TASK INSTRUCTIONS: The lines from the top of the records below through the one containing "finds no entry" are to be transcribed exactly, and nothing else is to be added.

EXCERPTED DATA:
/-- A fetched word that passes its checks: an order word with OWN = 0 is left and the visit goes on; a buffer mode reads
its ADDRESS word and then its length word, TX SETTING its setting word and then its frame word; the last word read
makes the direction ACTIVE with the copied order, and the order's work begins in the same step: a receive order that
finds no entry waits, TX SINGLE loads its character and closes DONE, TX BLOCK and TX FRAME read their first byte, TX
BREAK and TX SETTING act on a drained line and wait for one otherwise. -/
def Obligations.FetchesReadOnAndAccept : Prop :=
  ∀ (s : State) (v : Visit) (t : Txn) (w : Word), s.plainVisit v → s.mem = some t → s.awaits t = true →
    t.request = .wordRead → v.attn = true → v.rxCancel = false → v.txCancel = false →
    let l := s.line v.line
    Line.atRest s l → l.txOrder = none →
    let block (offset : Nat) : BitVec 32 := s.tableBase + BitVec.ofNat 32 (64 * v.line.val + offset)
    (v.point = .fetchOrder .rx false → w.getLsbD 31 = false →
      Leads (exec (.wordRead t.tag (.ok w)) s)
        (s.issue v (.fetchOrder .tx false) .wordRead (block 0x10) .txOrderFetch)) ∧
    (v.point = .fetchOrder .tx false → w.getLsbD 31 = false →
      Leads (exec (.wordRead t.tag (.ok w)) s) { s with visit := none, mem := none, seq := s.seq.afterVisit }) ∧
    (v.point = .fetchOrder .rx false → w.getLsbD 31 = true → w.extractLsb' 26 2 = 0#2 →
      (l.framed = false ∧ (w.extractLsb' 28 3 = 2#3 ∨ w.extractLsb' 28 3 = 3#3)) ∨
        (l.framed = true ∧ w.extractLsb' 28 3 = 4#3) →
      Leads (exec (.wordRead t.tag (.ok w)) s)
        (s.issue v (.fetchAddress .rx w) .wordRead (block 4) .rxParameterFetch)) ∧
    (v.point = .fetchOrder .tx false → w.getLsbD 31 = true → w.extractLsb' 26 2 = 0#2 →
      (l.framed = false ∧ w.extractLsb' 28 3 = 2#3) ∨ (l.framed = true ∧ w.extractLsb' 28 3 = 4#3) →
      Leads (exec (.wordRead t.tag (.ok w)) s)
        (s.issue v (.fetchAddress .tx w) .wordRead (block 0x14) .txParameterFetch)) ∧
    (v.point = .fetchOrder .tx false → w.getLsbD 31 = true → w.extractLsb' 26 2 = 0#2 →
      w.extractLsb' 28 3 = 3#3 →
      Leads (exec (.wordRead t.tag (.ok w)) s)
        (s.issue v (.fetchSetting w) .wordRead (block 0x1C) .txParameterFetch)) ∧
    (∀ order : Word, v.point = .fetchSetting order → settingValid w = true →
      Leads (exec (.wordRead t.tag (.ok w)) s)
        (s.issue v (.fetchFrame order w) .wordRead (block 0x0C) .txParameterFetch)) ∧
    (∀ (d : Dir) (order : Word), v.point = .fetchAddress d order →
      Leads (exec (.wordRead t.tag (.ok w)) s)
        (s.issue v (.fetchLength d order w) .wordRead (block (match d with | .rx => 8 | .tx => 0x18))
          (match d with | .rx => .rxParameterFetch | .tx => .txParameterFetch))) ∧
    (v.point = .fetchOrder .rx false → w.getLsbD 31 = true → w.extractLsb' 26 2 = 0#2 →
      l.framed = false → w.extractLsb' 28 3 = 1#3 → l.queue = [] →
      let o : RxOrder :=
        { mode := .single, flags := w.extractLsb' 24 4, tag := w.extractLsb' 16 8, datum := w.extractLsb' 8 8
          address := 0, length := 0, count := 0, overlong := false, frameBegun := false }
      Leads (exec (.wordRead t.tag (.ok w)) s)
        ((s.setLine v.line { l with rxOrder := some o, idleDue := false }).issue v (.fetchOrder .tx false) .wordRead
          (block 0x10) .txOrderFetch)) ∧
    (∀ (order address : Word), v.point = .fetchLength .rx order address → w.extractLsb' 0 16 ≠ 0#16 →
      order.extractLsb' 28 3 = 2#3 ∨ order.extractLsb' 28 3 = 3#3 ∨ order.extractLsb' 28 3 = 4#3 → l.queue = [] →
      l.idleDue = false →
      let o : RxOrder :=
        { mode :=
            if order.extractLsb' 28 3 = 2#3 then .block
            else if order.extractLsb' 28 3 = 3#3 then .blockEcho
            else .frame
          flags := order.extractLsb' 24 4, tag := order.extractLsb' 16 8
          datum := order.extractLsb' 8 8, address := address, length := w.extractLsb' 0 16, count := 0
          overlong := false, frameBegun := false }
      Leads (exec (.wordRead t.tag (.ok w)) s)
        ((s.setLine v.line { l with rxOrder := some o }).issue v (.fetchOrder .tx false) .wordRead (block 0x10)
          .txOrderFetch)) ∧
    let quiet : Prop := l.underrunDue = false ∧ l.holdDue = false ∧ l.breakDone = false
    let format : Format := { setting := l.setting, divisor := rateDivisor (setRate l.setting) s.customDivisor }
    let copied (mode : TxMode) (order setting frame : Word) : TxOrder :=
      { mode := mode, flags := order.extractLsb' 24 4, tag := order.extractLsb' 16 8, datum := order.extractLsb' 8 8
        address := 0, length := 0, count := 0, settingWord := setting, markChar := frame.extractLsb' 0 8
        escapeChar := frame.extractLsb' 8 8, breakStarted := false }
    let ended (k : Line) : State :=
      { s.setLine v.line k with visit := none, mem := none, seq := s.seq.afterVisit }
    let write (o : TxOrder) (datum : Byte) (code : BitVec 5) : Txn :=
      { tag := s.txnCount, request := .wordWrite (txClosed o datum code), addr := block 0x10, access := .txWriteback
        line := v.line, beats := 0 }
    (v.point = .fetchOrder .tx false → w.getLsbD 31 = true → w.extractLsb' 26 2 = 0#2 → l.framed = false →
      w.extractLsb' 28 3 = 1#3 → l.holding = none → quiet →
      let o := copied .single w 0 0
      let loaded : Line :=
        if l.shifter ≠ .empty ∨ l.inHold = true then
          { l with holding := some { byte := o.datum, first := false, last := false, source := .order } }
        else { l with shifter := l.starting .character o.datum [] format }
      Leads (exec (.wordRead t.tag (.ok w)) s)
        ((s.setLine v.line
            { loaded with txOrder := some o, txCancel := false, drainWait := false, ownByte := false }).issue v
          (.writeOrder .tx (txClosed o o.datum 0)) (.wordWrite (txClosed o o.datum 0)) (block 0x10) .txWriteback)) ∧
    (v.point = .fetchOrder .tx false → w.getLsbD 31 = true → w.extractLsb' 26 2 = 0#2 → w.extractLsb' 28 3 = 5#3 →
      w.extractLsb' 8 8 ≠ 0#8 → quiet →
      let o := copied .brk w 0 0
      (l.drained = true →
        Leads (exec (.wordRead t.tag (.ok w)) s)
          (ended
            { l with
              txOrder := some { o with breakStarted := true }
              drainWait := false
              ownByte := false
              shifter := .brk o.datum format 0 (setLoop l.setting) })) ∧
      (l.drained = false →
        Leads (exec (.wordRead t.tag (.ok w)) s)
          (ended { l with txOrder := some o, drainWait := true, ownByte := false }))) ∧
    (∀ order setting : Word, v.point = .fetchFrame order setting → w.extractLsb' 16 16 = 0#16 →
      (setFramed setting = true → w.extractLsb' 0 8 ≠ w.extractLsb' 8 8) → quiet →
      let o := copied .setting order setting w
      (l.drained = false →
        Leads (exec (.wordRead t.tag (.ok w)) s)
          (ended { l with txOrder := some o, drainWait := true, ownByte := false })) ∧
      (l.drained = true → setFramed setting ≠ l.framed → l.rxOrder.isSome = true →
        Leads (exec (.wordRead t.tag (.ok w)) s)
          ((s.setLine v.line
              { l with txOrder := some o, txCancel := false, drainWait := false, ownByte := false }).issue v
            (.writeOrder .tx (txClosed o 6 16)) (.wordWrite (txClosed o 6 16)) (block 0x10) .txWriteback)) ∧
      (l.drained = true → setFramed setting = l.framed ∨ l.rxOrder = none →
        ∃ u, exec (.wordRead t.tag (.ok w)) s = .next u ∧ u.mem = some (write o 0 0) ∧
          (u.line v.line).setting = setting ∧ (u.line v.line).markChar = w.extractLsb' 0 8 ∧
          (u.line v.line).escapeChar = w.extractLsb' 8 8 ∧ (u.line v.line).txOrder = some o ∧
          (u.line v.line).rxOrder = l.rxOrder ∧ (u.line v.line).drainWait = false)) ∧
    (∀ (order address : Word), v.point = .fetchLength .tx order address → w.extractLsb' 0 16 ≠ 0#16 →
      order.extractLsb' 28 3 = 2#3 ∨ order.extractLsb' 28 3 = 4#3 → l.holding = none → quiet →
      let o : TxOrder :=
        { mode := if order.extractLsb' 28 3 = 2#3 then .block else .frame, flags := order.extractLsb' 24 4
          tag := order.extractLsb' 16 8, datum := order.extractLsb' 8 8, address := address
          length := w.extractLsb' 0 16, count := 0, settingWord := 0, markChar := 0, escapeChar := 0
          breakStarted := false }
      Leads (exec (.wordRead t.tag (.ok w)) s)
        ((s.setLine v.line { l with txOrder := some o, drainWait := false, ownByte := false }).issue v .loadByte
          .byteRead address .txBuffer))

EXERCISE ANSWER:
/-- A fetched word that passes its checks: an order word with OWN = 0 is left and the visit goes on; a buffer mode reads
its ADDRESS word and then its length word, TX SETTING its setting word and then its frame word; the last word read
makes the direction ACTIVE with the copied order, and the order's work begins in the same step: a receive order that
finds no entry waits, TX SINGLE loads its character and closes DONE, TX BLOCK and TX FRAME read their first byte, TX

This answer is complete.